Look through the data below. Collect every line where the word "stations" occurs.

==========

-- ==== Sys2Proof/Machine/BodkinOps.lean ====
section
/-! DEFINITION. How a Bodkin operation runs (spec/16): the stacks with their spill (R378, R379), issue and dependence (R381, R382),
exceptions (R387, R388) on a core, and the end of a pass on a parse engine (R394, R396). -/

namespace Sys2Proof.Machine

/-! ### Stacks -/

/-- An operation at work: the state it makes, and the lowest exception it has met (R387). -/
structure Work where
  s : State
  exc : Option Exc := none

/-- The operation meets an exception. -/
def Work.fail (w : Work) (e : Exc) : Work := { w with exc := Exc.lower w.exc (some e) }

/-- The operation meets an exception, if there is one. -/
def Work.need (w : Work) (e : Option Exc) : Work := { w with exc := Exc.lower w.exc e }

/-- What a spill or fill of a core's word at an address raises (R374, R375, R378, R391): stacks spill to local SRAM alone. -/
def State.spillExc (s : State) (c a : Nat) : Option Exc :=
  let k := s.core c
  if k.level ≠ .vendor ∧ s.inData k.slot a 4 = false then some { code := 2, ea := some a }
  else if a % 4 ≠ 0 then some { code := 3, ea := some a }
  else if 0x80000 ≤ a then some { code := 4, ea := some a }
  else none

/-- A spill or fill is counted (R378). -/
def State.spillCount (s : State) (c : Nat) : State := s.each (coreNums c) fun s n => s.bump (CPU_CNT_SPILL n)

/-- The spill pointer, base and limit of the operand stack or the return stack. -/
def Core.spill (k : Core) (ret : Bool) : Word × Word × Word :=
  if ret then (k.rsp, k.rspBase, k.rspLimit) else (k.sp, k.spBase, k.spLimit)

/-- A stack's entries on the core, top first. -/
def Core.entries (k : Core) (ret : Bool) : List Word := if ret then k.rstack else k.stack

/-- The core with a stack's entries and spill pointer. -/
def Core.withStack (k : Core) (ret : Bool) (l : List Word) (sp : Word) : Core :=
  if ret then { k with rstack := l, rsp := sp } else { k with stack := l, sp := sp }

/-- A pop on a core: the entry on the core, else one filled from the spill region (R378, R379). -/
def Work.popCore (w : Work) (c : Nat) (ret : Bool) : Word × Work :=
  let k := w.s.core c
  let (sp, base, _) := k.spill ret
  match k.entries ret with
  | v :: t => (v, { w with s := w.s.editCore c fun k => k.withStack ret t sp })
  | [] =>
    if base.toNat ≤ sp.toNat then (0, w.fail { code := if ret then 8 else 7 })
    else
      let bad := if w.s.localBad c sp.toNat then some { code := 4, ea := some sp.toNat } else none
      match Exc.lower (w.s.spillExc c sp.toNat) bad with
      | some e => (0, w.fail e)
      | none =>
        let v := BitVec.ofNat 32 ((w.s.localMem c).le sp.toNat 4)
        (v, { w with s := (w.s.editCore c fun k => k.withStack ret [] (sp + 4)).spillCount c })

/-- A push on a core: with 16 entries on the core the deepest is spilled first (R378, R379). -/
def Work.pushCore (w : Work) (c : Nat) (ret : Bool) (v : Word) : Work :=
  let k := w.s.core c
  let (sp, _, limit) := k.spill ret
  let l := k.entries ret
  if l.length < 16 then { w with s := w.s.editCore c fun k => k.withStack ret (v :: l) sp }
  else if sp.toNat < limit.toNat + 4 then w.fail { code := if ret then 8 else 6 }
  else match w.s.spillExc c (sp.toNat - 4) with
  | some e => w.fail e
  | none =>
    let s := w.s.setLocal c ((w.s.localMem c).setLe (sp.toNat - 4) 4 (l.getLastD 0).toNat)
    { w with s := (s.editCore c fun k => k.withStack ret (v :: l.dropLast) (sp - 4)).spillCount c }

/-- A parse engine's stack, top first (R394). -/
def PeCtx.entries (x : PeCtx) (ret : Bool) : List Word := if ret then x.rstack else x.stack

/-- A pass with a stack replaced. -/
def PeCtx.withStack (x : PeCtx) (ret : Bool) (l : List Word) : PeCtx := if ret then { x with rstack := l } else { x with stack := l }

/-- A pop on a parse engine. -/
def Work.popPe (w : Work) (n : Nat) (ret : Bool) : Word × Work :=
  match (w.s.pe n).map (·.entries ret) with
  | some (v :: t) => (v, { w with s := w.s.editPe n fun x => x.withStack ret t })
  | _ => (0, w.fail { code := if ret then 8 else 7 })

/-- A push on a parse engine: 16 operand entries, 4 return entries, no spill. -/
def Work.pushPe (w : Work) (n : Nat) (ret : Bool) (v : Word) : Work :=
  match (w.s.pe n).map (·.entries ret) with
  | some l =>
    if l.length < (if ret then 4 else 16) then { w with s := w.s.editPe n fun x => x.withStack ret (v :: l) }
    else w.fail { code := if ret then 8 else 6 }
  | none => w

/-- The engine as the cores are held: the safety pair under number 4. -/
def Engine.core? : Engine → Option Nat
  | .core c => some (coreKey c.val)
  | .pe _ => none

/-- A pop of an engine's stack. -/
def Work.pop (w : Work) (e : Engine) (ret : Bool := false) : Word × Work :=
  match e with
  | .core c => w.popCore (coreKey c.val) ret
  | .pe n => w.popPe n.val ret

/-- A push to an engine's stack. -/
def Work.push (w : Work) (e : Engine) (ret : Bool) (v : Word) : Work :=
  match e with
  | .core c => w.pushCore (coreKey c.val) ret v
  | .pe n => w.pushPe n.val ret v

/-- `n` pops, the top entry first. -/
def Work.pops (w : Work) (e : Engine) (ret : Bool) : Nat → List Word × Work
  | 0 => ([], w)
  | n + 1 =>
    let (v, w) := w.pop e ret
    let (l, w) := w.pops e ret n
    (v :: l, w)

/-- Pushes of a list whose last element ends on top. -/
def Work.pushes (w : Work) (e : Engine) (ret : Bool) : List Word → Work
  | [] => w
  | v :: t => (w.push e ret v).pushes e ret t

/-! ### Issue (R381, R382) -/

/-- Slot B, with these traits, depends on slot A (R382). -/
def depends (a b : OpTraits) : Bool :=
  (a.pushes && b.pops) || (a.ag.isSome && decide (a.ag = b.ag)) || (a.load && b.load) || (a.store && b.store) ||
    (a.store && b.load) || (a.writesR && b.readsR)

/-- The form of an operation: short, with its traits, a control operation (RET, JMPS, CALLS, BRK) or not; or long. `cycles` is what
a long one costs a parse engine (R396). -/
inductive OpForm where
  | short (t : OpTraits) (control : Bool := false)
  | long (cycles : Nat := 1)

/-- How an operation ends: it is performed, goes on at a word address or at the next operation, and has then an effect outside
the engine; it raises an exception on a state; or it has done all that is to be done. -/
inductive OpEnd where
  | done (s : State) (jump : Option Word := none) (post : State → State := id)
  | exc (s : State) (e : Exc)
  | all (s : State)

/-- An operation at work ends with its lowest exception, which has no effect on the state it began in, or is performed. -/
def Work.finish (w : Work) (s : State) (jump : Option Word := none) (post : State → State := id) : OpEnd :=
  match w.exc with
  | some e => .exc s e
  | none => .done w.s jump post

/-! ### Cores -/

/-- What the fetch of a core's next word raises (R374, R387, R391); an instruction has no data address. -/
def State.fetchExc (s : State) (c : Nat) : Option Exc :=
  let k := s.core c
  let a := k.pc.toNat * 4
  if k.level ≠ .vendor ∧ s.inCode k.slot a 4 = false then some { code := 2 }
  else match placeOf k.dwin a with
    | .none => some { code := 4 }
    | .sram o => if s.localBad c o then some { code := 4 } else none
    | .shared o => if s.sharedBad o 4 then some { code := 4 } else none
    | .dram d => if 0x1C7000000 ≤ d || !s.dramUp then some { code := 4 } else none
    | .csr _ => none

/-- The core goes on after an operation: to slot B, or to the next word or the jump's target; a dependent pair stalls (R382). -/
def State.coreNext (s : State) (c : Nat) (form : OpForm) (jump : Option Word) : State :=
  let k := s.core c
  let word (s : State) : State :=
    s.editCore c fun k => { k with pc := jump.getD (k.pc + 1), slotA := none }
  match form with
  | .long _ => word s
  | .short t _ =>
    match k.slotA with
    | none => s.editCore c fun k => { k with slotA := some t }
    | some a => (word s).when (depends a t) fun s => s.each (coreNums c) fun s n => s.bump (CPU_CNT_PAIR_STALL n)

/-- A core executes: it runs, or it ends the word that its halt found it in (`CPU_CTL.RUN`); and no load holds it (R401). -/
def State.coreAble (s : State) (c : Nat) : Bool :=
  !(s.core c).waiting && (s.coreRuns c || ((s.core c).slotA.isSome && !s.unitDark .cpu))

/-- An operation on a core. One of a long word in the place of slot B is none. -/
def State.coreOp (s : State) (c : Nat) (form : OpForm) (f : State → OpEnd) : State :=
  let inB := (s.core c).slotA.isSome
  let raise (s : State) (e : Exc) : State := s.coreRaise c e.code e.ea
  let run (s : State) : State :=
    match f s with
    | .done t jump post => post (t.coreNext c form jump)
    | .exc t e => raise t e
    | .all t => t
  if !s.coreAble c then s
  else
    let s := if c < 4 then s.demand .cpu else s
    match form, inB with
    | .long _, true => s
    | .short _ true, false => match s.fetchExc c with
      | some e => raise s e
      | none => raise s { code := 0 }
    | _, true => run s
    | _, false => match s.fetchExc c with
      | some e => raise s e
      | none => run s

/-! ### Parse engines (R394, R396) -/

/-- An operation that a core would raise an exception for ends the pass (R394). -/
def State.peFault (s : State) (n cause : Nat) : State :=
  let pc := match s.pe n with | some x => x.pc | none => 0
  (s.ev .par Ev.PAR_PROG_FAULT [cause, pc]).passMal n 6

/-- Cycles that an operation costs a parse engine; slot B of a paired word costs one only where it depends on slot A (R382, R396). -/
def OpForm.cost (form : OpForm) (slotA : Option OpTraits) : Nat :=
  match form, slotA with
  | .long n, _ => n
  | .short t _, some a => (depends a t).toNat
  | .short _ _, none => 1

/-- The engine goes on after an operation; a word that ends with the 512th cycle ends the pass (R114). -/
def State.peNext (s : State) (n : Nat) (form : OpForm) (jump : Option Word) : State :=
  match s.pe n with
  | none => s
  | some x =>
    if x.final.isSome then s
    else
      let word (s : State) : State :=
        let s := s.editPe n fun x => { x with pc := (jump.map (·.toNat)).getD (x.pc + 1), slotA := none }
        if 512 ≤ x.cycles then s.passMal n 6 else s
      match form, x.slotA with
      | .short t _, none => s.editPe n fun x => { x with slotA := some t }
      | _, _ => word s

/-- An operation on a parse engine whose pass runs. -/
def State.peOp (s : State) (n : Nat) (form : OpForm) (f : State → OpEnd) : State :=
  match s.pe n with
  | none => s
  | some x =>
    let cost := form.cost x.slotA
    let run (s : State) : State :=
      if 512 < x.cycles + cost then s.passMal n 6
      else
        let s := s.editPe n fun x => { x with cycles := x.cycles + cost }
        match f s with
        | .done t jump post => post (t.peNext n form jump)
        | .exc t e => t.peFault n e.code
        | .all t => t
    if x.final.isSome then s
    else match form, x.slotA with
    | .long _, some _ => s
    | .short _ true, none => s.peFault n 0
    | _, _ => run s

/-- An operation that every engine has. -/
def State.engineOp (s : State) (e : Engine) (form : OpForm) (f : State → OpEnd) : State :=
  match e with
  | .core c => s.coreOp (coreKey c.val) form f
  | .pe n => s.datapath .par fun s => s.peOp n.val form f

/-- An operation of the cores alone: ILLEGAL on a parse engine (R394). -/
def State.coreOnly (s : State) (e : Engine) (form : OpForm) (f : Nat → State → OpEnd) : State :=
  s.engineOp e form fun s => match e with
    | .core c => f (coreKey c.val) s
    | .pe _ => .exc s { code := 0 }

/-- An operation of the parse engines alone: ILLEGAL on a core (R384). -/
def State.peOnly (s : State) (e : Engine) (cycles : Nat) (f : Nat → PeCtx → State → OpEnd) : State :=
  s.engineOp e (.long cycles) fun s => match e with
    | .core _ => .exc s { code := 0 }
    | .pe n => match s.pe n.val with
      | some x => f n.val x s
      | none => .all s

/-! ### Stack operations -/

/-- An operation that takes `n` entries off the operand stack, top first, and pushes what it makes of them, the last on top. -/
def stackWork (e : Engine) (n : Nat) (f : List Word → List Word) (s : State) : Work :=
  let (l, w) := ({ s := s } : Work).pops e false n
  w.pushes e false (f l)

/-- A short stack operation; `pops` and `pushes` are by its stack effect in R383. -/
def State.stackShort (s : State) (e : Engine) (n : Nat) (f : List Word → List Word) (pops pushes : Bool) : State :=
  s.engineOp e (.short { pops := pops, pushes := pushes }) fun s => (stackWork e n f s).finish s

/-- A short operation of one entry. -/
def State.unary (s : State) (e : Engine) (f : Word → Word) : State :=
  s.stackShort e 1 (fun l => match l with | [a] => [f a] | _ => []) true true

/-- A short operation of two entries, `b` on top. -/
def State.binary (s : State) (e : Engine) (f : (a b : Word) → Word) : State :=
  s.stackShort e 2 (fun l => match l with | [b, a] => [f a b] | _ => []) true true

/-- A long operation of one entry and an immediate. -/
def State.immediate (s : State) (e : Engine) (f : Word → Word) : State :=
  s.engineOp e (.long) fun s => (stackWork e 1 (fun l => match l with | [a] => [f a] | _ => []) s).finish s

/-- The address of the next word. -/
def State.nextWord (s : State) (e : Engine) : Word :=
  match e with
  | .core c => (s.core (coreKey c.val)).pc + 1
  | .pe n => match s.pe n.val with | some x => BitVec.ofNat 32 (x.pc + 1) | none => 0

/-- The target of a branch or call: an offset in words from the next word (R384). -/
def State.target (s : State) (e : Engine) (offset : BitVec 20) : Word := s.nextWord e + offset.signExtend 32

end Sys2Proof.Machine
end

==========

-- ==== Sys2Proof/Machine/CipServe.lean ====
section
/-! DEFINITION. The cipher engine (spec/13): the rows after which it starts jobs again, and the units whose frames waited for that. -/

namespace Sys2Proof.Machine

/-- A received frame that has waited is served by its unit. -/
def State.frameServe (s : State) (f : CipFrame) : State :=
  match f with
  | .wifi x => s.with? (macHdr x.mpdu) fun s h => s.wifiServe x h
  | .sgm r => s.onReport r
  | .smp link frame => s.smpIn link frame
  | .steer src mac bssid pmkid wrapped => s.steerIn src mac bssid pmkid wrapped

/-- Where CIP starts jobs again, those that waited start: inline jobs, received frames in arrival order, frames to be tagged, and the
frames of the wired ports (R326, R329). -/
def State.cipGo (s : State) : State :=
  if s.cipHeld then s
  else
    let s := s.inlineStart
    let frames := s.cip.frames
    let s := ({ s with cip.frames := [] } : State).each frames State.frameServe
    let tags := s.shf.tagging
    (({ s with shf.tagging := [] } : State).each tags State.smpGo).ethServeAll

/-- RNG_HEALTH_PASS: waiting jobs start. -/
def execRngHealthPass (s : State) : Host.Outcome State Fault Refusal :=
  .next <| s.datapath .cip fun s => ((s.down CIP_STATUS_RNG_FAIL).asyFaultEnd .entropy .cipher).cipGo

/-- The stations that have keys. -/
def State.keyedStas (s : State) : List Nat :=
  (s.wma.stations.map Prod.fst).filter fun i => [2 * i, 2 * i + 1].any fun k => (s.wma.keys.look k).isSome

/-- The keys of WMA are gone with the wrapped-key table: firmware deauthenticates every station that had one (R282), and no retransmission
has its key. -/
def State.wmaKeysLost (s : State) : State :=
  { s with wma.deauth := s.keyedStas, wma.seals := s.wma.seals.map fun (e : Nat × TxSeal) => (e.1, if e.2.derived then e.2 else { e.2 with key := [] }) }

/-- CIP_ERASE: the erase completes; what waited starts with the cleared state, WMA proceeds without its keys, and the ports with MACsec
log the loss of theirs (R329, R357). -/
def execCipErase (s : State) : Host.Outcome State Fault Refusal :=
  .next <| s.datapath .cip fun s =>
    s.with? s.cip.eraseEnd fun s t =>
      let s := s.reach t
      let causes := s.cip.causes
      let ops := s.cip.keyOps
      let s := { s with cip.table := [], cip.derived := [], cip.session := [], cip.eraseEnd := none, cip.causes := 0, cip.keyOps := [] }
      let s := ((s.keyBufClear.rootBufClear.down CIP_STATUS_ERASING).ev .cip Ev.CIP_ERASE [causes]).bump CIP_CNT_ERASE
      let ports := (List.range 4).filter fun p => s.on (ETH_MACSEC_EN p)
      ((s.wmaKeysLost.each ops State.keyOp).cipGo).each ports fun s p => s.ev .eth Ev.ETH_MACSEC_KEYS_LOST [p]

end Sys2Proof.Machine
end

==========

*Solved exercise:*
/-- The stations that have keys. -/
  (s.wma.stations.map Prod.fst).filter fun i => [2 * i, 2 * i + 1].any fun k => (s.wma.keys.look k).isSome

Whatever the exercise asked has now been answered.